We searched MEDLINE (1946 to 24 June 2012), EMBASE (1974 to 2 June 2012), and PSYCHINFO (1967 to week 2 June 2012) databases for English language publications. The search terms ‘twin study’ or ‘twin studies’ or ‘twin pair*’ were used to identify the study type. This search was crossed with a search for pain phenotypes using the terms ‘pain*’, ‘fibromyalg*’, ‘headache*’, ‘migraine*’, ‘angina*’, ‘neuralgia*’, ‘zoster’, ‘irritable bowel*’, ‘ulcer*’, ‘osteoarthr*’, ‘arthr*’, ‘temporomandibular joint*’, or ‘musc* skel*’. The selection of specific diagnoses supplementing the general term ‘pain’ was made from the following: (i) conditions where pain is a necessary criterion for diagnosis (i.e. headache), (ii) diagnoses that represent a large fraction of the chronic pain cases [e.g. osteoarthritis (OA)] and finally (iii) diagnoses that appeared in a preliminary search for ‘twin study’ and ‘pain’. This search yielded a total of 452 hits. The titles and abstracts were reviewed by the first and last author independently for relevance. In cases of disagreement or uncertainty, decisions were made after in depth assessment of the full papers. Only original research reports in peer-reviewed journals were included. Reports were considered relevant if the phenotype definition included some assessment of the degree of pain (categories (1–3) above) or presence of pain (category (4) above). This also included studies of conditions where pain was not explicitly assessed, but where pain was a necessary criterion for diagnosis [e.g. headache, fibromyalgia (FM)] or where diagnosis in the absence of pain was considered rare or unlikely (e.g. IBS, Migraine). Studies reporting exclusively on objective pathology were excluded (e.g. disk herniation determined by MR), as it is well established that the correlation between pain and objective disease characteristics is weak for most conditions [10]. Studies that did not provide heritability estimates or genetic factor estimates were excluded. Therefore studies reporting concordance rates without formal estimation of heritability were omitted from this review, but are for completeness listed as Supplementary References. This resulted in a total of 58 papers. These were reviewed in detail for information on phenotype definition, sample size, etc., as seen in Tables S1–S6. Heritability estimates (h2) are reported as broad sense heritability for ADE models (i.e. A+D), else as narrow sense heritability (A).

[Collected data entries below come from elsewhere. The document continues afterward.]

/-- A transaction with a command's word, whose fields pass the tests (b) to (e), is that command (R83, R84, R93). -/
theorem decode_commandWord {nameMax : Nat} {op : Opcode} {arg : BitVec 8} {t : Transaction}
    (hcw : t.cw = commandWord op arg) (harg : op.argMustBeZero = true → arg = 0)
    (hpoll : op = .poll → arg.extractLsb' 1 7 = 0) (hsigw : sigReserved t.sigw = 0)
    (hname : op.usesName t.sigw = true → t.nlen.toNat ≤ nameMax) :
    decode nameMax (.command t) = .ok (instrOf op t) := by
  have hop : Opcode.ofCode (opField t.cw) = some op := by rw [hcw, opField_commandWord, Opcode.ofCode_code]
  refine decodeCommand_eq_ok_iff.mpr ⟨op, hop, illegalCause_eq_none_iff.mpr ?_, rfl⟩
  rw [hcw, argField_commandWord]
  rintro (⟨hzero, hne⟩ | ⟨rfl, hne⟩ | ⟨-, hne⟩ | ⟨huses, hlt⟩)
  · exact hne (harg hzero)
  · exact hne (hpoll rfl)
  · exact hne hsigw
  · exact absurd (hname huses) (Nat.not_le.mpr hlt)

/-! ### The three shapes of a command's transaction (R83 to R86) -/

theorem sigReserved_zero : sigReserved 0 = 0 := by decide

/-- A transaction with no operand is the command of its word (R83). -/
theorem decode_plainCommand (nameMax : Nat) (op : Opcode) (arg : BitVec 8) (harg : op.argMustBeZero = true → arg = 0)
    (hpoll : op = .poll → arg.extractLsb' 1 7 = 0) :
    decode nameMax (plainCommand op arg) =
      .ok (instrOf op { cw := commandWord op arg, sigw := 0, nlen := 0, nbytes := 0 }) :=
  decode_commandWord rfl harg hpoll sigReserved_zero fun _ => Nat.zero_le _

/-- A transaction with a signal operand and no name is the command of its word (R85). -/
theorem decode_sigwCommand (nameMax : Nat) (op : Opcode) {sigw : BitVec 64} (hsigw : sigReserved sigw = 0) :
    decode nameMax (sigwCommand op sigw) =
      .ok (instrOf op { cw := commandWord op 0, sigw := sigw, nlen := 0, nbytes := 0 }) :=
  decode_commandWord rfl (fun _ => rfl) (fun _ => rfl) hsigw fun _ => Nat.zero_le _

/-- A transaction with a name that fits the operand is the command of its word (R86). -/
theorem decode_nameCommand {nameMax : Nat} (op : Opcode) (arg : BitVec 8) {sigw : BitVec 64} {name : Name}
    (harg : op.argMustBeZero = true → arg = 0) (hpoll : op = .poll → arg.extractLsb' 1 7 = 0)
    (hsigw : sigReserved sigw = 0) (hname : nameFits nameMax name = true) :
    decode nameMax (nameCommand op arg sigw name) =
      .ok (instrOf op { cw := commandWord op arg, sigw := sigw, nlen := BitVec.ofNat 8 name.length,
                        nbytes := packName name }) :=
  decode_commandWord rfl harg hpoll hsigw fun _ => (Nat.mod_le _ _).trans (of_decide_eq_true hname)

/-! ### The operands read back (R85, R86, R91) -/

/-- A name of at most 255 bytes is read back from its length and its packed bytes (R86). -/
theorem name_of_packName {name : Name} (h : name.length ≤ 255) (cw : BitVec 16) (sigw : BitVec 64) :
    Transaction.name { cw := cw, sigw := sigw, nlen := BitVec.ofNat 8 name.length, nbytes := packName name } = name := by
  have hlen : (BitVec.ofNat 8 name.length).toNat = name.length := Nat.mod_eq_of_lt (Nat.lt_succ_of_le h)
  rw [Transaction.name, hlen, unpackName_packName]

/-- A signal is read back from its `SIGW` when the name operand holds its name (R85, R91). -/
theorem signal_of_packSig {t : Transaction} {sig : Signal} (hsigw : t.sigw = packSig sig)
    (hname : ∀ name, sig.name = some name → t.name = name) : t.signal = sig := by
  obtain ⟨address, key, band, p, unit, name⟩ := sig
  simp only [Transaction.signal, hsigw, packSig, sigAddress_pack, sigKey_pack, sigBand_pack, sigProtocol_pack,
    sigUnit_pack, sigNameValid_pack]
  cases name with
  | none => rfl
  | some name => rw [hname name rfl]; rfl

theorem sigReserved_packSig (sig : Signal) : sigReserved (packSig sig) = 0 := sigReserved_pack ..

/-- A poll's band is read back from its argument (R84). -/
theorem band_of_pollArg (b : Band) : Band.ofCode ((b.code.setWidth 8).extractLsb' 0 1) = b := by
  cases b <;> rfl

/-- Settles O1: each command's transaction has one of three shapes, and each operand is read back from its field. -/
theorem decodeReadsBackEveryEncoding : Obligations.DecodeReadsBackEveryEncoding := by
  intro nameMax i hmax hwf
  have hlen {name : Name} (h : nameFits nameMax name = true) : name.length ≤ 255 := (of_decide_eq_true h).trans hmax
  cases i with
  | feed b d => rfl
  | append sig =>
    cases hname : sig.name with
    | none =>
      simp only [encode, hname]
      rw [decode_sigwCommand nameMax .append (sigReserved_packSig sig), instrOf, signal_of_packSig rfl (by simp [hname])]
    | some name =>
      simp only [wellFormed, hname] at hwf
      simp only [encode, hname]
      rw [decode_nameCommand .append 0 (fun _ => rfl) nofun (sigReserved_packSig sig) hwf, instrOf,
        signal_of_packSig rfl]
      rintro _ h
      obtain rfl : name = _ := Option.some_inj.mp (hname.symm.trans h)
      exact name_of_packName (hlen hwf) _ _
  | get u => rw [encode, decode_plainCommand nameMax .get u nofun nofun, instrOf, argField_commandWord]
  | remove u => rw [encode, decode_plainCommand nameMax .remove u nofun nofun, instrOf, argField_commandWord]
  | rename u name =>
    rw [encode, decode_nameCommand .rename u nofun nofun sigReserved_zero hwf, instrOf, argField_commandWord,
      name_of_packName (hlen hwf)]
  | find name =>
    rw [encode, decode_nameCommand .find 0 (fun _ => rfl) nofun sigReserved_zero hwf, instrOf,
      name_of_packName (hlen hwf)]
  | poll b =>
    rw [encode, decode_plainCommand nameMax .poll _ nofun fun _ => by cases b <;> rfl, instrOf, argField_commandWord,
      band_of_pollArg]
  | sends address key band p unit =>
    rw [encode, decode_sigwCommand nameMax .sends (sigReserved_pack ..), instrOf, sigAddress_pack, sigKey_pack,
      sigBand_pack, sigProtocol_pack, sigUnit_pack]
  | sendr address key band =>
    rw [encode, decode_sigwCommand nameMax .sendr (sigReserved_pack ..), instrOf, sigAddress_pack, sigKey_pack,
      sigBand_pack]
  | clear | stat | capen | capdis | rdctr | rdlrx | rdlcap | ctrrst =>
    exact decode_plainCommand nameMax _ 0 (fun _ => rfl) nofun

/-! ### What is decoded (R83, R84, R86) -/

/-- A legal command is well-formed: a name operand that it uses is no longer than `NAME_MAX` (R93 (e)). -/
theorem wellFormed_instrOf {nameMax : Nat} {op : Opcode} {t : Transaction}
    (hname : op.usesName t.sigw = true → t.nlen.toNat ≤ nameMax) : wellFormed nameMax (instrOf op t) = true := by
  have hfits (h : t.nlen.toNat ≤ nameMax) : nameFits nameMax t.name = true :=
    decide_eq_true ((unpackName_length _ _).trans_le h)
  cases op with
  | append =>
    cases hvalid : sigNameValid t.sigw with
    | false => simp [instrOf, wellFormed, Transaction.signal, hvalid]
    | true => simpa [instrOf, wellFormed, Transaction.signal, hvalid] using hfits (hname hvalid)
  | rename | find => exact hfits (hname rfl)
  | _ => rfl

/-- An argument with its upper seven bits 0 is the band it stands for (R84). -/
theorem pollArg_of_band {arg : BitVec 8} (h : arg.extractLsb' 1 7 = 0) :
    (Band.ofCode (arg.extractLsb' 0 1)).code.setWidth 8 = arg := by
  have hlt : arg.toNat < 2 := by rw [pollArg_eq_zero_iff] at h; omega
  obtain h | h : arg = 0 ∨ arg = 1 := by
    obtain h | h : arg.toNat = 0 ∨ arg.toNat = 1 := by omega
    · exact .inl (BitVec.eq_of_toNat_eq h)
    · exact .inr (BitVec.eq_of_toNat_eq h)
  all_goals subst h; rfl

/-- The command word of a legal command's encoding (R83, R84). -/
theorem encode_instrOf {op : Opcode} {t : Transaction} (harg : op.argMustBeZero = true → argField t.cw = 0)
    (hpoll : op = .poll → (argField t.cw).extractLsb' 1 7 = 0) :
    ∃ t', encode (instrOf op t) = .command t' ∧ t'.cw = commandWord op (argField t.cw) := by
  cases op with
  | get | remove | rename => exact ⟨_, rfl, rfl⟩
  | poll => exact ⟨_, rfl, by rw [pollArg_of_band (hpoll rfl)]⟩
  | append =>
    rw [harg rfl]
    cases hname : t.signal.name <;> simp only [instrOf, encode, hname] <;> exact ⟨_, rfl, rfl⟩
  | _ => rw [harg rfl]; exact ⟨_, rfl, rfl⟩

/-- Settles O2: a decoded command passed the tests of R93, and its word is made of its opcode and argument again. -/
theorem decodedInstructionsAreWellFormed : Obligations.DecodedInstructionsAreWellFormed := by
  intro nameMax r i hdec
  cases r with
  | edge b w =>
    obtain rfl : Instr.feed b w = i := Except.ok.inj hdec
    exact ⟨rfl, fun _ _ _ => rfl, nofun⟩
  | command t =>
    obtain ⟨op, hop, hlegal, rfl⟩ := decodeCommand_eq_ok_iff.mp hdec
    simp only [illegalCause_eq_none_iff, not_or, not_and, not_not, Nat.not_lt] at hlegal
    obtain ⟨harg, hpoll, -, hname⟩ := hlegal
    refine ⟨wellFormed_instrOf hname, nofun, ?_⟩
    rintro _ ⟨⟩
    obtain ⟨t', henc, hcw⟩ := encode_instrOf harg hpoll
    refine ⟨t', henc, ?_⟩
    rw [hcw, commandWord, Opcode.ofCode_eq_some hop, commandWord_fields]

/-- Settles O3: each word is read by computation. -/
theorem writtenOutWordsDecode : Obligations.WrittenOutWordsDecode := by
  unfold Obligations.WrittenOutWordsDecode
  decide

end Sys2Proof
end

section
/-! PROOFS. Records as numbers, a name byte by byte, and the hexadecimal text of an address and a key. -/

namespace Sys2Proof

/-! ### Records at their bits (R85 to R87, R92) -/

/-- `SIGW` of a signal as a sum of its fields at their bits (R85). -/
theorem packSig_toNat (s : Signal) :
    (packSig s).toNat =
      s.address.toNat + s.key.toNat * 2 ^ 24 + s.protocolId.toNat * 2 ^ 32 + s.unitDelayUs.toNat * 2 ^ 40
        + (if s.band = .b315 then 2 ^ 56 else 0) + (if s.name = none then 0 else 2 ^ 57) := by
  have hband : s.band.code.toNat = if s.band = .b315 then 1 else 0 := by cases s.band <;> rfl
  have hname : (bit1 s.name.isSome).toNat = if s.name = none then 0 else 1 := by cases s.name <;> rfl
  rw [packSig, packSigFields_toNat, hband, hname]
  split_ifs <;> ring

/-- `RESW` as a sum of its fields at their bits (R87). -/
theorem packResult_toNat (r : DecodeResult) :
    (packResult r).toNat =
      r.code.toNat + r.bitLength.toNat * 2 ^ 32 + r.protocolId.toNat * 2 ^ 40 + r.unitDelayUs.toNat * 2 ^ 48 := by
  simp only [packResult, toNat_append_add]
  ring

/-- Byte `k` of a packed name stands at bits `8k+7:8k`; above the name's own bytes there is 0 (R86). -/
theorem packName_byte (name : Name) (k : Nat) : packName name / 2 ^ (8 * k) % 256 = (name.getD k 0).toNat := by
  induction name generalizing k with
  | nil => simp [packName]
  | cons b rest ih =>
    have hb := b.isLt
    cases k with
    | zero =>
      simp only [packName, Nat.mul_zero, pow_zero, Nat.div_one, List.getD_cons_zero]
      omega
    | succ k =>
      have hpow : 2 ^ (8 * (k + 1)) = 256 * 2 ^ (8 * k) := by ring
      have hshift : (b.toNat + 256 * packName rest) / 256 = packName rest := by omega
      rw [packName, hpow, ← Nat.div_div_eq_div_mul, hshift, ih, List.getD_cons_succ]

/-- Settles O4: each record is a concatenation, read as a number. -/
theorem recordsArePackedAtTheirBits : Obligations.RecordsArePackedAtTheirBits := by
  refine ⟨packSig_toNat, fun st idx s hname => ?_, packResult_toNat, packName_byte⟩
  rw [Machine.sigResponse_noname st idx hname]
  exact ⟨rfl, rfl⟩

namespace Machine

/-! ### Hexadecimal text (R16) -/

theorem hexValue_hexDigit {n : Nat} (h : n < 16) : hexValue (hexDigit n) = some n := by
  have hall : ∀ k : Fin 16, hexValue (hexDigit k) = some k.val := by decide
  exact hall ⟨n, h⟩

@[simp] theorem hexText_length (k n : Nat) : (hexText k n).length = k := by
  induction k generalizing n with
  | zero => rfl
  | succ k ih => simp [hexText, ih]

/-- The last digit of a text is read after the number before it. -/
theorem numberFrom_concat {digit : Char → Option Nat} {base acc v w : Nat} {text : List Char} {c : Char}
    (htext : numberFrom digit base acc text = some v) (hc : digit c = some w) :
    numberFrom digit base acc (text ++ [c]) = some (base * v + w) := by
  induction text generalizing acc with
  | nil =>
    obtain rfl : acc = v := Option.some_inj.mp htext
    simp only [List.nil_append, numberFrom, hc]
  | cons d rest ih =>
    simp only [List.cons_append, numberFrom] at htext ⊢
    cases hd : digit d with
    | none => simp [hd] at htext
    | some x =>
      simp only [hd] at htext ⊢
      exact ih htext

/-- The low `k` digits of a number stand for its remainder by `16 ^ k`. -/
theorem numberFrom_hexText (k n : Nat) : numberFrom hexValue 16 0 (hexText k n) = some (n % 16 ^ k) := by
  induction k generalizing n with
  | zero => simp [hexText, numberFrom, Nat.mod_one]
  | succ k ih =>
    rw [hexText, numberFrom_concat (ih (n / 16)) (hexValue_hexDigit (Nat.mod_lt n (by decide))), pow_succ',
      Nat.mod_mul, Nat.add_comm]

/-- Text of enough digits for a word reads back as the word. -/
theorem hexOf_hexText {k w : Nat} (hk : 0 < k) (hw : 2 ^ w ≤ 16 ^ k) (x : BitVec w) :
    hexOf k w (hexText k x.toNat) = some x := by
  have hnumber : numberFrom hexValue 16 0 (hexText k x.toNat) = some x.toNat := by
    rw [numberFrom_hexText, Nat.mod_eq_of_lt (x.isLt.trans_le hw)]
  have hne : hexText k x.toNat ≠ [] := List.ne_nil_of_length_pos (by simpa using hk)
  rw [hexOf, if_pos (hexText_length k _)]
  unfold numberOf
  split
  · contradiction
  · rw [hnumber]
    simp [x.isLt]

/-- Settles O5: six digits are enough for 24 bits and two for 8. -/
theorem addressAndKeyTextReadsBack : Obligations.AddressAndKeyTextReadsBack :=
  ⟨hexOf_hexText (by decide) (by decide), hexOf_hexText (by decide) (by decide)⟩

end Machine

end Sys2Proof
end

section
/-! PROOFS. The step: what the agent whose turn it is takes, a request just presented, and that every operation and every step answers a next state. -/

namespace Sys2Proof

/-! ### Taking a request (R71, R72) -/

namespace Machine

section taken

variable {s : State} {b : Band} {w : BitVec 32} {turns : List Port} {more : List (BitVec 32)}

/-- What an edge agent's turn takes. -/
theorem fetch_edge (hturn : s.ports.schedule = .edge b :: turns) (hreq : s.ports.edgeIn.get b = w :: more) :
    fetch s = (some (.edge b w),
      { s with ports := { s.ports with schedule := turns, edgeIn := s.ports.edgeIn.set b more } }) := by
  simp only [fetch, hturn, hreq]

theorem fetch_no_turn (hturn : s.ports.schedule = []) : fetch s = (none, s) := by
  simp only [fetch, hturn]

theorem fetch_edge_idle (hturn : s.ports.schedule = .edge b :: turns) (hreq : s.ports.edgeIn.get b = []) :
    fetch s = (none, { s with ports := { s.ports with schedule := turns } }) := by
  simp only [fetch, hturn, hreq]

theorem fetch_command_idle (hturn : s.ports.schedule = .command :: turns) (hreq : s.ports.cmdIn = []) :
    fetch s = (none, { s with ports := { s.ports with schedule := turns } }) := by
  simp only [fetch, hturn, hreq]

/-- With nothing taken a step does what the taking did (log 4). -/
theorem step_of_fetch_none {t : State} (h : fetch s = (none, t)) : step s = .next t := by
  simp only [step, h]

/-- With a request taken that is an instruction, a step is that instruction (R66). -/
theorem step_of_fetch_some {t : State} {r : Request} {i : Instr} (h : fetch s = (some r, t))
    (hdec : decode s.cfg.nameMax r = .ok i) : step s = exec i t := by
  simp only [step, h, hdec]
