-- ==== Sys2Proof/Word.lean ====
section
/-! DEFINITION. Words of the KX9 (00_scope.md R3): a byte is 8 bits, a half 16, a word 32, a double 64.
A virtual address is 57 bits (03_memory_spaces.md R64). -/

namespace Sys2Proof

abbrev Byte := BitVec 8
abbrev Half := BitVec 16
abbrev Word := BitVec 32
abbrev Dbl := BitVec 64
/-- A 57-bit virtual address, also a PC (R34). -/
abbrev VA := BitVec 57
/-- A 9-bit register field of an instruction (R170). -/
abbrev Reg := BitVec 9
/-- A set of lanes: bit i is lane i (R34). -/
abbrev Lanes := BitVec 32

end Sys2Proof
end

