/-- Trap mode (R60 to R62, R462): the handler frontier, the trapped bundle, the priority its entry had, the lanes
that have executed `rti`, the resume points of a replay trap, and the logged instruction it concerns. -/
structure TrapMode where
  hfront : List Entry
  bundle : Lanes
  prio : Byte
  rti : Lanes
  resume : List (Nat × VA × Byte)
  logged : Option OpEntry
  deriving DecidableEq, Repr

/-- A group (R33, R34) with its registers (R67), trap-state CSRs (R63), operand log, outstanding operations and SEQ. -/
structure Group where
  sched : Nat
  slot : Nat
  front : List Entry
  trap : Option TrapMode
  ecause : Byte
  epc : VA
  emask : Lanes
  ebmask : Lanes
  eaddr : VA
  /-- v0 to v511: key 32 x register + lane -/
  v : Map Word
  /-- s0 to s63 -/
  sr : Map Word
  /-- p0 to p6, one bit per lane -/
  pr : Map Lanes
  /-- tokens that are scoreboard-pending (R78) -/
  toks : List Nat
  /-- scalar registers that a later operation named as its token: what an earlier load brings them is not kept (R262, R345). By
  register, the number below which an operation counts as earlier -/
  passed : Map Nat
  oplog : List OpEntry
  loads : Map LoadRec
  /-- store instructions not yet accepted (R244 ST): writes still to be accepted -/
  stores : Map Nat
  seq : Half
  cychi : Word
  /-- the stamp of the writes that the group's reads have returned (04, R97) -/
  seen : List Nat
  /-- registers that hold an uncorrectable error (R409 Table 8): 32 x n + lane for vector register n, 16384 + n for s_n -/
  rbad : List Nat
  /-- M: the group found its instruction unable to issue (an engine wait or the scoreboard); cleared by any step
  that may change that -/
  stall : Bool
  /-- the entry whose instruction waits on a late result: no other is chosen meanwhile (R36) -/
  sel : Option Nat
  /-- the PC exempt from breakpoint matching after a RESUME or STEP (R428) -/
  exempt : Option VA
  /-- M: STEP allows one more issue (R430) -/
  steps : Nat
  deriving DecidableEq, Repr

/-! ### Blocks -/

/-- The hidden tag of a scratchpad word (R80, R248). -/
inductive Tag where
  | bar (n : Nat)
  | queue (n : Nat) (pusher : Option Nat)
  deriving DecidableEq, Repr

/-- A defined tile (R266 Table 2) with its ownership bitmap and read counts (R73). -/
structure Tile where
  base : Nat
  len : Nat
  fmt : Fmt
  geom : Geom
  pitch : Nat
  rows : Nat
  cols : Nat
  own : BitVec 128
  rcnt : Map Nat
  deriving DecidableEq, Repr

/-- A loaded tensor-record slot (R269). -/
structure TRec where
  base : Nat
  rows : Nat
  cols : Nat
  rstride : Nat
  fmt : Fmt
  geom : Geom
  deriving DecidableEq, Repr

/-- A progress register (R282); `op` is M: the operation that it describes. -/
structure Prog where
  op : Nat
  pblk : Nat
  state : Nat
  kdone : Nat
  deriving DecidableEq, Repr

For phenotypes where sufficient data was available from three or more studies of independent population based samples, meta-analysis was carried out for an overall heritability estimate across studies. In cases where two studies reported data from the same or overlapping sample the largest study was chosen. Studies that examined children or elderly subjects exclusively were not included in the meta-analyses, as heritability may vary over age and there was insufficient data to test whether such age differences in heritability were present. For studies reporting separate heritability estimates for men and women, these estimates were entered independently. The same approach was used where age-stratified estimates were reported. The estimates from each study were weighted by the number of complete twin pairs in the study. Meta-analysis was carried out in stata/ic version 10.1 (StataCorp LP 2009) using the Metan package 24.3 (http://www.stata-journal.com/sj9-2.html).

Results

Headaches

Studies of headaches are listed in Table S1. Migraine was examined in 15 studies [11-25], most of these using International Headache Association (IHS) criteria. Heritability estimates range from 33% to 77%, the highest obtained by Svensson et al. in a pediatric sample [20]. The largest study conducted by Mulder et al. includes data from nearly 30,000 pairs in eight countries [16]. This study finds an overall heritability of 46%, and evidence for non-additive effects (D). Though two smaller studies seem to indicate a somewhat higher heritability among women than men [12, 13], this is not confirmed in the cross-national study. Meta-analysis is presented in Fig. 1, showing an overall heritability [95% confidence interval (CI)] of 45% (CI = 41–49%). Overall, the data for migraine are consistent and indicate that close to half the risk of developing migraine is attributable to genetics in adult populations.

Figure 1.

Forest plot of heritability estimates with 95% confidence intervals from studies of migraine.

Tension-type headache has been examined in three studies [20, 26, 27]. Ulrich et al. applied IHS criteria finding non-significant heritability of 19% [27], Svensson et al. used clinical assessment of questionnaire responses and found 68% heritability among children [20], whereas Russel et al. relied on self-diagnosis (migraine excluded), reporting heritability of 48% for men and 44% for women [26]. The latter study is the largest, including more than 7000 pairs and is likely to be the most accurate estimate for adults. Three additional studies examined recurrent headaches without further classification [12, 13, 28]. However, as tension-type headache is the most common type of headache it is likely to be the issue for the majority of cases. Honkasalo et al. reported heritability of 43% for men and 48% for women [12], whereas Larsson et al. in a sample of nearly 13,000 pairs reported 49% for men and 31% for women [13]. Finally, Kato et al. reported heritability of 41% for men and women combined [28]. Taken together the data indicate heritability around 40–45% for tension-type headache, but heterogeneity in phenotype definition makes this conclusion somewhat uncertain. Meta-analysis could not be conducted due to missing CIs and other issues with the reporting.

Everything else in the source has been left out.